(DATASET RECORDS begins)

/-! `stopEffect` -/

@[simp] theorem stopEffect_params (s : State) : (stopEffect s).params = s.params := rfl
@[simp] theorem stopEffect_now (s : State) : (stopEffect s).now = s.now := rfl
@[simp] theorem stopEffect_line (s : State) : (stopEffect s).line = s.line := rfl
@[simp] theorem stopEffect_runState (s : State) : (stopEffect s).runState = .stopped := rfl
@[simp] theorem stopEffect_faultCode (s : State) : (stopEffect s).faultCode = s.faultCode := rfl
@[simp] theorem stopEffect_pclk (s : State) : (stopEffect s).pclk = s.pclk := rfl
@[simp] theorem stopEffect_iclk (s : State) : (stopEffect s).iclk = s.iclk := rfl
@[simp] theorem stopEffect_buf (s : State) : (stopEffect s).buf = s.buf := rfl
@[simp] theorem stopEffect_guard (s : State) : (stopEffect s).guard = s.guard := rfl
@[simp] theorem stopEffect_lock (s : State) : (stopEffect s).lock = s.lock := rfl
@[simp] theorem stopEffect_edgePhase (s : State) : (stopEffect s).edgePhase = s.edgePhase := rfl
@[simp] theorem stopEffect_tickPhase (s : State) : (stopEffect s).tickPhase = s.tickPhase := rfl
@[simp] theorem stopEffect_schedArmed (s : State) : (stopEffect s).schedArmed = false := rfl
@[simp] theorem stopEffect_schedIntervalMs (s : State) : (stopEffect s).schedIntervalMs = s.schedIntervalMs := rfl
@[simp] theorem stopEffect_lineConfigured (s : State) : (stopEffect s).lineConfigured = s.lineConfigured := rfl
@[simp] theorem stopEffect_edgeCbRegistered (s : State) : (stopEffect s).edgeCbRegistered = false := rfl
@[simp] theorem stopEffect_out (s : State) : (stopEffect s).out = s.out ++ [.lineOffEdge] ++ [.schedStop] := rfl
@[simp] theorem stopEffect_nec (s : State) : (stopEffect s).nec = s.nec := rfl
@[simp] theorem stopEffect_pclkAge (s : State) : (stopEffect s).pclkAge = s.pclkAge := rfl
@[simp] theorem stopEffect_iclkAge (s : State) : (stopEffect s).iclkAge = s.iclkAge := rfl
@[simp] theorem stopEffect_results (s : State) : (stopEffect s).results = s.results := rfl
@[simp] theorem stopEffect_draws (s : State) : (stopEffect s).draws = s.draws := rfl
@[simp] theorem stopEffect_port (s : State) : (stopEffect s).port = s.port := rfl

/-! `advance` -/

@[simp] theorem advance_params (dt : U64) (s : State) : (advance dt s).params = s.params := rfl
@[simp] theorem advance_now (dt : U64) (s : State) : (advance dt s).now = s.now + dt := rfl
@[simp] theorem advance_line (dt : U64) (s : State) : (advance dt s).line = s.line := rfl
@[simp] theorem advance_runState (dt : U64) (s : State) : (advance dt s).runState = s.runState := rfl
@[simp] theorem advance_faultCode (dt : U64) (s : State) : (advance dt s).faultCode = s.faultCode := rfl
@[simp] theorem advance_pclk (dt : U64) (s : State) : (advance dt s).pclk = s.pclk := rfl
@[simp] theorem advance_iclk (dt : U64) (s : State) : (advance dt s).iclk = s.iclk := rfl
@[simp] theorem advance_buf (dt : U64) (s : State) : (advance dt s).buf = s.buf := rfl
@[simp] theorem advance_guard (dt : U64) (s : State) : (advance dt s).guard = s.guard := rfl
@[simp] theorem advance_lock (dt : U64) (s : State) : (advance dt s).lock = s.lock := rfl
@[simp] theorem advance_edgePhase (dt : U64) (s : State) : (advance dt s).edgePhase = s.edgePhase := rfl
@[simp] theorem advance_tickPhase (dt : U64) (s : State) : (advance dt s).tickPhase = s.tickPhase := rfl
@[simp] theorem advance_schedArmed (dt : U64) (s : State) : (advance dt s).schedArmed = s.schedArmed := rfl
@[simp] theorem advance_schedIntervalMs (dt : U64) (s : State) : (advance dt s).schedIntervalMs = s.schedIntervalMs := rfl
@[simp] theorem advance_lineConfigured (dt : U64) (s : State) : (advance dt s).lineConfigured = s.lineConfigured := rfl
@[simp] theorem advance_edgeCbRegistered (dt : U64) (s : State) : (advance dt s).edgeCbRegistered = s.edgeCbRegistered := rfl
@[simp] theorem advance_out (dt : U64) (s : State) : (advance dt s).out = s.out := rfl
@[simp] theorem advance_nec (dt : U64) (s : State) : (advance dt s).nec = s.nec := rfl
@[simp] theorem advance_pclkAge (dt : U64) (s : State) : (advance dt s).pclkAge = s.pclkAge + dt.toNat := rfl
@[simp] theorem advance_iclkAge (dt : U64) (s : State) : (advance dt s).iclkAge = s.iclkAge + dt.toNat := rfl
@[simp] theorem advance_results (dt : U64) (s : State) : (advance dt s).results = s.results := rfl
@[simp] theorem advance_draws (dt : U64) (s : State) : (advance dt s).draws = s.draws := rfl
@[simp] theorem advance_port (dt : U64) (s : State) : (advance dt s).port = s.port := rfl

(DATASET RECORDS ends)
(DATASET RECORDS begins)

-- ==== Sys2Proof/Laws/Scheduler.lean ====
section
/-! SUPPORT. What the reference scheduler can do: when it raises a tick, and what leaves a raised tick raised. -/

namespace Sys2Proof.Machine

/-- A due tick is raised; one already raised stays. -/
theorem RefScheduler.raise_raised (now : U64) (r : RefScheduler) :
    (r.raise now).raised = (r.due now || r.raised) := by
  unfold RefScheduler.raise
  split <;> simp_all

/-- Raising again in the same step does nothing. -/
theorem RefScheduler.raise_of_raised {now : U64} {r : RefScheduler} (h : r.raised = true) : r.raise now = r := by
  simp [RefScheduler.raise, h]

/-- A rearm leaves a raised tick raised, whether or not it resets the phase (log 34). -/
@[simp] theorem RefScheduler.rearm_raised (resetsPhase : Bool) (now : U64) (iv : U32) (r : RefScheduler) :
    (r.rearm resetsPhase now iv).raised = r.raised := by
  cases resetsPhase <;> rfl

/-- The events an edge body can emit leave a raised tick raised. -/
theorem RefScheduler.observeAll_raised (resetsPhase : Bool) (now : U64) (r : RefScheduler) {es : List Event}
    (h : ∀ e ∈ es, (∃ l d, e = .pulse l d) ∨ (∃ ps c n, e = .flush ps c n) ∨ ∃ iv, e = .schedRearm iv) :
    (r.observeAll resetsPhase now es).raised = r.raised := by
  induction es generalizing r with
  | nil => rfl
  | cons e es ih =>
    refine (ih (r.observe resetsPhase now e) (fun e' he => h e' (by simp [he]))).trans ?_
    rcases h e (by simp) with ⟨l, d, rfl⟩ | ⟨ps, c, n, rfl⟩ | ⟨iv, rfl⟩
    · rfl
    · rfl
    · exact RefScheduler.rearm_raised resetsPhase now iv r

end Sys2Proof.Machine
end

(DATASET RECORDS ends)

**WHAT THE TASK REQUIRES**
From the records above, give again exactly the lines running from the line with "(stopEffect s).port = s.port := rfl" to the line with "s.iclkAge + dt.toNat := rfl", inclusive.

**RESPONSE FOR THIS EXERCISE**
@[simp] theorem stopEffect_port (s : State) : (stopEffect s).port = s.port := rfl

/-! `advance` -/

@[simp] theorem advance_params (dt : U64) (s : State) : (advance dt s).params = s.params := rfl
@[simp] theorem advance_now (dt : U64) (s : State) : (advance dt s).now = s.now + dt := rfl
@[simp] theorem advance_line (dt : U64) (s : State) : (advance dt s).line = s.line := rfl
@[simp] theorem advance_runState (dt : U64) (s : State) : (advance dt s).runState = s.runState := rfl
@[simp] theorem advance_faultCode (dt : U64) (s : State) : (advance dt s).faultCode = s.faultCode := rfl
@[simp] theorem advance_pclk (dt : U64) (s : State) : (advance dt s).pclk = s.pclk := rfl
@[simp] theorem advance_iclk (dt : U64) (s : State) : (advance dt s).iclk = s.iclk := rfl
@[simp] theorem advance_buf (dt : U64) (s : State) : (advance dt s).buf = s.buf := rfl
@[simp] theorem advance_guard (dt : U64) (s : State) : (advance dt s).guard = s.guard := rfl
@[simp] theorem advance_lock (dt : U64) (s : State) : (advance dt s).lock = s.lock := rfl
@[simp] theorem advance_edgePhase (dt : U64) (s : State) : (advance dt s).edgePhase = s.edgePhase := rfl
@[simp] theorem advance_tickPhase (dt : U64) (s : State) : (advance dt s).tickPhase = s.tickPhase := rfl
@[simp] theorem advance_schedArmed (dt : U64) (s : State) : (advance dt s).schedArmed = s.schedArmed := rfl
@[simp] theorem advance_schedIntervalMs (dt : U64) (s : State) : (advance dt s).schedIntervalMs = s.schedIntervalMs := rfl
@[simp] theorem advance_lineConfigured (dt : U64) (s : State) : (advance dt s).lineConfigured = s.lineConfigured := rfl
@[simp] theorem advance_edgeCbRegistered (dt : U64) (s : State) : (advance dt s).edgeCbRegistered = s.edgeCbRegistered := rfl
@[simp] theorem advance_out (dt : U64) (s : State) : (advance dt s).out = s.out := rfl
@[simp] theorem advance_nec (dt : U64) (s : State) : (advance dt s).nec = s.nec := rfl
@[simp] theorem advance_pclkAge (dt : U64) (s : State) : (advance dt s).pclkAge = s.pclkAge + dt.toNat := rfl
@[simp] theorem advance_iclkAge (dt : U64) (s : State) : (advance dt s).iclkAge = s.iclkAge + dt.toNat := rfl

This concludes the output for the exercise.